%%

-- ==== Sys2Proof/Tests/Slice0.lean ====
section
/-! SUPPORT. The model's own tests: expected results from `95_test_vectors.md` (V.., S..) and the worked examples of
the rules, and one witness for each statement that has hypotheses. -/

namespace Sys2Proof.Tests

open Sys2Proof Sys2Proof.Machine

/-- A sink that accepts every write. -/
def accepting : Script OutAnswer := { answers := [], thereafter := some .accept }

/-- The state after construction with `n` cells, the program `prog` and the input `bytes` (default policy, accepting
sink), as the test vectors start from. -/
def start (n : Nat) (prog : List Symbol) (bytes : List Byte := []) : State :=
  constructed { Config.default with n := n } prog (.ofBytes bytes) accepting

/-- The same with the failing end-of-input policy. -/
def startFail (n : Nat) (prog : List Symbol) (bytes : List Byte := []) : State :=
  constructed { Config.default with n := n, eofPolicy := .fail } prog (.ofBytes bytes) accepting

/-- A state whose cell 0 holds `v`. -/
def withCell (v : Byte) (s : State) : State :=
  { s with tape := if v = 0 then [] else [(0, v)] }

/-! ### Well-formedness and decode -/

theorem test_wellFormed_refuses_nop_of_the_alphabet :
    (alphabet.all fun c => !(Instr.nop c).wellFormed) = true := by decide

theorem test_wellFormed_accepts_nop_of_another_code : (Instr.nop 0x3F).wellFormed = true := by decide

/-- The eight rows of `opcode_table.json`, bit by bit (V1 to V8). -/
theorem test_decode_right : decode 0b00111110 = .right := by decide

theorem test_decode_left : decode 0b00111100 = .left := by decide

theorem test_decode_inc : decode 0b00101011 = .inc := by decide

theorem test_decode_dec : decode 0b00101101 = .dec := by decide

theorem test_decode_loopOpen : decode 0b01011011 = .loopOpen := by decide

theorem test_decode_loopClose : decode 0b01011101 = .loopClose := by decide

theorem test_decode_output : decode 0b00101110 = .output := by decide

theorem test_decode_input : decode 0b00101100 = .input := by decide

/-- V9 and V10: the near misses. -/
theorem test_decode_near_misses :
    (([0x00, 0x0A, 0x20, 0x2A, 0x2F, 0x3D, 0x3F, 0x5A, 0x5C, 0x5E, 0x7B, 0x7D, 0x7F, 0x80, 0xFF,
      0xBE, 0xBC, 0xAB, 0xAD, 0xDB, 0xDD, 0xAE, 0xAC] : List Symbol).all
      fun c => decide (decode c = .nop c)) = true := by decide

theorem test_decode_nothing_is_rejected_by_name :
    (match decodeSymbols [] with | .error e => some e | .ok _ => none) = some .noSymbol := by decide

theorem test_encode_the_eight :
    ([.right, .left, .inc, .dec, .loopOpen, .loopClose, .output, .input] : List Instr).map encode =
      [0x3E, 0x3C, 0x2B, 0x2D, 0x5B, 0x5D, 0x2E, 0x2C] := by decide

theorem test_decodeTableWord :
    decodeTableWord 8 0x3E = some .right ∧ decodeTableWord 8 0x13E = some .right ∧
    decodeTableWord 8 0 = some (.nop 0) := by decide

/-! ### One step of each instruction -/

/-- V12: wrap high. -/
theorem test_right_wraps :
    (nextOf (step { start 30000 [0x3E] with dp := 29999 })).map (fun t => (t.dp, t.ip)) = some (0, 1) := by decide

/-- V14: the one-cell ring. -/
theorem test_right_one_cell : (nextOf (step (start 1 [0x3E]))).map (fun t => (t.dp, t.ip)) = some (0, 1) := by decide

/-- V11: wrap low. -/
theorem test_left_wraps : (nextOf (step (start 30000 [0x3C]))).map (fun t => (t.dp, t.ip)) = some (29999, 1) := by
  decide

/-- V15: the one-cell ring. -/
theorem test_left_one_cell : (nextOf (step (start 1 [0x3C]))).map (fun t => (t.dp, t.ip)) = some (0, 1) := by decide

/-- V19: 255 goes to 0, and the tape is back in its reset form. -/
theorem test_inc_wraps :
    (nextOf (step (withCell 255 (start 4 [0x2B])))).map (fun t => (t.memRead 0, t.tape, t.ip)) =
      some (0, [], 1) := by decide

/-- V21. -/
theorem test_inc_zero : (nextOf (step (start 4 [0x2B]))).map (fun t => (t.tape, t.ip)) = some ([(0, 1)], 1) := by
  decide

/-- V20: 0 goes to 255. -/
theorem test_dec_wraps : (nextOf (step (start 4 [0x2D]))).map (fun t => (t.tape, t.ip)) = some ([(0, 255)], 1) := by
  decide

/-- V22. -/
theorem test_dec_one :
    (nextOf (step (withCell 1 (start 4 [0x2D])))).map (fun t => (t.tape, t.ip)) = some ([], 1) := by decide

/-- R128's example: `[->+<]` on a zero cell jumps to 6. -/
theorem test_loopOpen_skips :
    (nextOf (step (start 4 [0x5B, 0x2D, 0x3E, 0x2B, 0x3C, 0x5D]))).map (fun t => (t.ip, t.runState)) =
      some (6, .halted) := by decide

/-- P1, step 1: a cell of 5 enters the loop. -/
theorem test_loopOpen_enters :
    (nextOf (step (withCell 5 (start 4 [0x5B, 0x2D, 0x3E, 0x2B, 0x3C, 0x5D])))).map State.ip = some 1 := by decide

/-- R129's example: at 5 on a cell of 4 to 1. -/
theorem test_loopClose_repeats :
    (nextOf (step { withCell 4 (start 4 [0x5B, 0x2D, 0x3E, 0x2B, 0x3C, 0x5D]) with ip := 5 })).map State.ip =
      some 1 := by decide

/-- P1, step 26: at 5 on a cell of 0 to 6. -/
theorem test_loopClose_leaves :
    (nextOf (step { start 4 [0x5B, 0x2D, 0x3E, 0x2B, 0x3C, 0x5D] with ip := 5 })).map State.ip = some 6 := by decide

/-- S10: the bell character becomes the placeholder. -/
theorem test_output_formats :
    (nextOf (step (withCell 7 (start 4 [0x2E])))).map (fun t => (t.out, t.outRaw, t.ip)) =
      some ([0x5F], [7], 1) := by decide

/-- V63: a rejected write. -/
theorem test_output_rejected :
    (nextOf (step { start 1 [0x2E] with sink := { answers := [], thereafter := some .reject } })).map
        (fun t => (t.fail, t.ip, t.out)) = some (some (.outputFailure 0), 0, []) := by decide

/-- V57: a byte 0 is data, not end of input. -/
theorem test_input_zero_byte :
    (nextOf (step (withCell 9 (start 1 [0x2C] [0])))).map (fun t => (t.tape, t.inp, t.ip)) =
      some ([], .ofBytes [], 1) := by decide

/-- V55 and V56: the two policies at end of input. -/
theorem test_input_end :
    (nextOf (step (withCell 9 (start 1 [0x2C])))).map (fun t => (t.tape, t.fail, t.ip)) =
      some ([(0, 9)], none, 1) ∧
    (nextOf (step (startFail 4 [0x2C]))).map (fun t => (t.fail, t.ip)) =
      some (some (.inputExhausted 0), 0) := by decide

/-- V51: the code 0 is a NOP, not the end of the program. -/
theorem test_nop_zero :
    (nextOf (step (start 4 [0x00]))).map (fun t => (t.ip, t.tape, t.runState)) = some (1, [], .halted) := by decide

/-- R91, R36, R192: where there is no step, why. -/
theorem test_stops :
    faultOf (step State.reset) = some .halted ∧
    faultOf (step (start 2 [0x5D])) = some (.failed (.malformedProgram (.unmatchedClose 0))) ∧
    refusalOf (step { start 2 [0x2B] with dp := 2 }) = some .unreachableState ∧
    refusalOf (construct { Config.default with n := 0 } [] (.ofBytes []) accepting) = some .zeroLengthTape := by
  decide

/-! ### Construction and the resolver -/

/-- V25 to V32: well-formed programs, some entries of their tables. -/
theorem test_resolve_wellFormed :
    resolve [] = .table [] ∧ resolve [0x2B, 0x2D, 0x3C, 0x3E, 0x2E, 0x2C] = .table [] ∧
    ((resolve [0x5B, 0x5B, 0x5D, 0x5B, 0x5D, 0x5D]).toTable?.map fun t =>
      (List.range 6).map t.entry) = some [some 5, some 2, some 1, some 4, some 3, some 0] ∧
    ((resolve [0x61, 0x5B, 0x62, 0x5D, 0x63]).toTable?.map fun t =>
      (List.range 5).map t.entry) = some [none, some 3, none, some 1, none] := by decide

/-- V33 to V38: the diagnostics. -/
theorem test_resolve_malformed :
    resolve [0x5D] = .malformed (.unmatchedClose 0) ∧ resolve [0x5B] = .malformed (.unmatchedOpen 0) ∧
    resolve [0x5B, 0x5D, 0x5D, 0x5B] = .malformed (.unmatchedClose 2) ∧
    resolve [0x5B, 0x5B, 0x5D] = .malformed (.unmatchedOpen 0) ∧
    resolve [0x5B, 0x5B, 0x5D, 0x5B] = .malformed (.unmatchedOpen 3) ∧
    resolve [0x2B, 0x5B, 0x2D, 0x5D, 0x5D] = .malformed (.unmatchedClose 4) := by decide

/-- The formatter at the edges of its ranges (V65 to V69). -/
theorem test_formatter_edges :
    ([0, 8, 9, 13, 14, 31, 32, 95, 126, 127, 128, 255] : List Byte).map (fmt 0x5F) =
      [0x5F, 0x5F, 9, 13, 0x5F, 0x5F, 32, 95, 126, 0x5F, 0x5F, 0x5F] := by decide

/-- R76: a character outside ASCII is stored as entries of the ignore class (here U+00E9, two bytes). -/
theorem test_assemble_outside_ascii : assemble ['+', 'é'] = [0x2B, 0xC3, 0xA9] := by decide

theorem test_canonical_form_refused :
    (Memory.wf [(1, 5), (1, 6)], Memory.wf [(2, 5), (1, 6)], Memory.wf [(0, 0)]) = (false, false, false) := by decide

theorem test_reset_runs_a_placed_word :
    (nextOf (step (State.reset.withFetchWord 8 0x5D))).map State.ip = some 2 ∧
    (nextOf (step (State.reset.withFetchWord 8 0x5B))).map State.ip = some 2 := by decide

/-! ### Witnesses: for each statement with hypotheses, inputs that meet them -/

theorem witness_DecodeInvertsEncode :
    (∀ i ∈ ([.inc, .nop 0x61] : List Instr), i.wellFormed = true) ∧
    ([.inc, .nop 0x61] : List Instr) = .inc :: [.nop 0x61] := by decide

theorem witness_DecodeFollowsTheSymbolTable :
    (0x61 : Symbol) ∉ ([0x3E, 0x3C, 0x2B, 0x2D, 0x5B, 0x5D, 0x2E, 0x2C] : List Symbol) := by decide

theorem witness_ConstructionOfAWellFormedProgram :
    1 ≤ Config.default.n ∧ programWellFormed [0x5B, 0x5D] = true ∧ programWellFormed [] = true ∧
    0 < ([0x5B, 0x5D] : List Symbol).length := by decide

theorem witness_ConstructionOfAMalformedProgram :
    1 ≤ Config.default.n ∧ resolve [0x5D] = .malformed (.unmatchedClose 0) := by decide

theorem witness_ConstructionRefusesAnEmptyTape :
    ({ Config.default with n := 0 } : Config).n = 0 ∧ 1 ≤ ({ Config.default with n := 1 } : Config).n := by decide

theorem witness_ConstructionLeavesALegalState :
    ∃ t, construct Config.default [0x5D] (.ofBytes []) accepting = .next t :=
  exists_next_of_isSome (by decide)

/-- Also for every statement whose hypotheses are that a state is ready, or legal. -/
theorem witness_StepRunsTheDecodedInstruction : Ready (start 2 [0x2B]) := by decide

theorem witness_TerminalStatesHaveNoStep :
    State.reset.legal = true ∧ State.reset.runState = .halted ∧
    (start 2 [0x5D]).legal = true ∧ (start 2 [0x5D]).runState = .failed (.malformedProgram (.unmatchedClose 0)) ∧
    (start 2 [0x2B]).legal = true ∧ (nextOf (step (start 2 [0x2B]))).isSome = true := by decide

theorem witness_IllegalStatesAreRefused : ({ start 2 [0x2B] with dp := 2 } : State).legal = false := by decide

theorem witness_OnlyTheStreamsBlock :
    Ready (start 2 [0x2B]) ∧ decode 0x2B ≠ .output ∧ decode 0x2B ≠ .input ∧
    Ready (start 2 [0x2E]) ∧ (start 2 [0x2E]).sink.request ≠ none ∧
    Ready { start 2 [0x2E] with sink := { answers := [], thereafter := none } } ∧
    ({ answers := [], thereafter := none } : Script OutAnswer).request = none ∧
    Ready (start 2 [0x2C]) ∧ (start 2 [0x2C]).inp.request ≠ none ∧
    Ready { start 2 [0x2C] with inp := { answers := [], thereafter := none } } ∧
    ({ answers := [], thereafter := none } : Script InAnswer).request = none ∧
    (start 2 [0x2B]).prog[(start 2 [0x2B]).ip]? = some 0x2B ∧
    (start 2 [0x2E]).prog[(start 2 [0x2E]).ip]? = some 0x2E ∧
    (start 2 [0x2C]).prog[(start 2 [0x2C]).ip]? = some 0x2C := by decide

/-- `>` meets every clause but the first, `+` that one; the last clause of `StepAdvancesOrJumps` is met by the
rejected write. -/
theorem witness_StepWritesOnlyWhatItsClassMay :
    (nextOf (step (start 2 [0x3E]))).isSome = true ∧ (start 2 [0x3E]).prog[(start 2 [0x3E]).ip]? = some 0x3E ∧
    decode 0x3E = .right ∧
    (nextOf (step (start 2 [0x2B]))).isSome = true ∧ (start 2 [0x2B]).prog[(start 2 [0x2B]).ip]? = some 0x2B ∧
    decode 0x2B = .inc := by decide

theorem witness_StepKeepsTheConstruction : ∃ t, step (start 2 [0x3E]) = .next t :=
  exists_next_of_isSome (by decide)

theorem witness_StepAdvancesOrJumps :
    (nextOf (step (start 2 [0x5B, 0x5D]))).map (fun t => (t.fail, t.ip)) = some (none, 2) ∧
    (start 2 [0x5B, 0x5D]).prog[(start 2 [0x5B, 0x5D]).ip]? = some 0x5B ∧
    (nextOf (step (startFail 2 [0x2C]))).map (fun t => decide (t.fail = none)) = some false ∧
    (startFail 2 [0x2C]).prog[(startFail 2 [0x2C]).ip]? = some 0x2C := by decide

theorem witness_PointerUnitIsARing : 0 < 1 ∧ 29999 < 30000 := by decide

theorem witness_PointerMovesAddUp :
    (start 2 [0x3E, 0x3C, 0x3E]).legal = true ∧ (start 2 [0x3E, 0x3C, 0x3E]).fail = none ∧
    (([0x3E, 0x3C, 0x3E] : List Symbol).drop 0).take 3 =
      ([true, false, true].map fun up => if up then 0x3E else 0x3C) := by decide

theorem witness_CellStepsAddUp :
    (start 2 [0x2B, 0x2D]).legal = true ∧ (start 2 [0x2B, 0x2D]).fail = none ∧
    (([0x2B, 0x2D] : List Symbol).drop 0).take 2 =
      ([true, false].map fun up => if up then 0x2B else 0x2D) := by decide

theorem witness_ProgramTextIsStoredAsItsCodes : ∀ c ∈ ['[', '-', '~'], c.toNat < 128 := by
  intro c h
  simp only [List.mem_cons, List.not_mem_nil, or_false] at h
  rcases h with rfl | rfl | rfl <;> decide

theorem witness_RightMovesUpTheRing :
    Ready { start 3 [0x3E] with dp := 2 } ∧ ({ start 3 [0x3E] with dp := 2 } : State).dp = 3 - 1 ∧
    Ready (start 1 [0x3E]) ∧ (start 1 [0x3E]).cfg.n = 1 := by decide

theorem witness_LeftMovesDownTheRing :
    Ready (start 3 [0x3C]) ∧ (start 3 [0x3C]).dp = 0 ∧ Ready (start 1 [0x3C]) ∧ (start 1 [0x3C]).cfg.n = 1 := by
  decide

theorem witness_CellWriteChangesOneCell : (start 2 []).legal = true ∧ 1 < (start 2 []).cfg.n := by decide

theorem witness_IncAddsOneToTheCell : Ready (withCell 255 (start 1 [0x2B])) := by decide

theorem witness_DecSubtractsOneFromTheCell : Ready (start 1 [0x2D]) := by decide

/-- For the four statements about the table of a well-formed program: `[[]a]`, with each kind of position. -/
theorem witness_JumpTablePairsTheBrackets :
    resolve [0x5B, 0x5B, 0x5D, 0x61, 0x5D] = .table [(4, 0), (0, 4), (2, 1), (1, 2)] ∧
    classAt [0x5B, 0x5B, 0x5D, 0x61, 0x5D] 0 = some .loopOpen ∧
    classAt [0x5B, 0x5B, 0x5D, 0x61, 0x5D] 4 = some .loopClose := by decide

theorem witness_JumpTablePairsNest :
    resolve [0x5B, 0x5B, 0x5D, 0x61, 0x5D] = .table [(4, 0), (0, 4), (2, 1), (1, 2)] ∧
    classAt [0x5B, 0x5B, 0x5D, 0x61, 0x5D] 0 = some .loopOpen ∧
    classAt [0x5B, 0x5B, 0x5D, 0x61, 0x5D] 1 = some .loopOpen ∧
    JumpTable.entry [(4, 0), (0, 4), (2, 1), (1, 2)] 0 = some 4 ∧
    JumpTable.entry [(4, 0), (0, 4), (2, 1), (1, 2)] 1 = some 2 ∧ 0 < 1 := by decide

theorem witness_JumpTableEntriesAreTheNearestBalanced :
    resolve [0x5B, 0x5B, 0x5D, 0x61, 0x5D] = .table [(4, 0), (0, 4), (2, 1), (1, 2)] ∧
    JumpTable.entry [(4, 0), (0, 4), (2, 1), (1, 2)] 0 = some 4 ∧
    classAt [0x5B, 0x5B, 0x5D, 0x61, 0x5D] 0 = some .loopOpen ∧
    JumpTable.entry [(4, 0), (0, 4), (2, 1), (1, 2)] 4 = some 0 ∧
    classAt [0x5B, 0x5B, 0x5D, 0x61, 0x5D] 4 = some .loopClose := by decide

theorem witness_ScanEngineAgreesWithTheTable :
    resolve [0x5B, 0x5B, 0x5D, 0x61, 0x5D] = .table [(4, 0), (0, 4), (2, 1), (1, 2)] ∧
    classAt [0x5B, 0x5B, 0x5D, 0x61, 0x5D] 1 = some .loopOpen ∧
    classAt [0x5B, 0x5B, 0x5D, 0x61, 0x5D] 2 = some .loopClose := by decide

%%

WORK INSTRUCTIONS
Looking back over the data above, restate word for word the lines that begin at the line with "(match decodeSymbols []" and end at the line with "start 30000 [0x3E]", inclusive.

RESULT OF THE TASK
    (match decodeSymbols [] with | .error e => some e | .ok _ => none) = some .noSymbol := by decide

theorem test_encode_the_eight :
    ([.right, .left, .inc, .dec, .loopOpen, .loopClose, .output, .input] : List Instr).map encode =
      [0x3E, 0x3C, 0x2B, 0x2D, 0x5B, 0x5D, 0x2E, 0x2C] := by decide

theorem test_decodeTableWord :
    decodeTableWord 8 0x3E = some .right ∧ decodeTableWord 8 0x13E = some .right ∧
    decodeTableWord 8 0 = some (.nop 0) := by decide

/-! ### One step of each instruction -/

/-- V12: wrap high. -/
theorem test_right_wraps :
    (nextOf (step { start 30000 [0x3E] with dp := 29999 })).map (fun t => (t.dp, t.ip)) = some (0, 1) := by decide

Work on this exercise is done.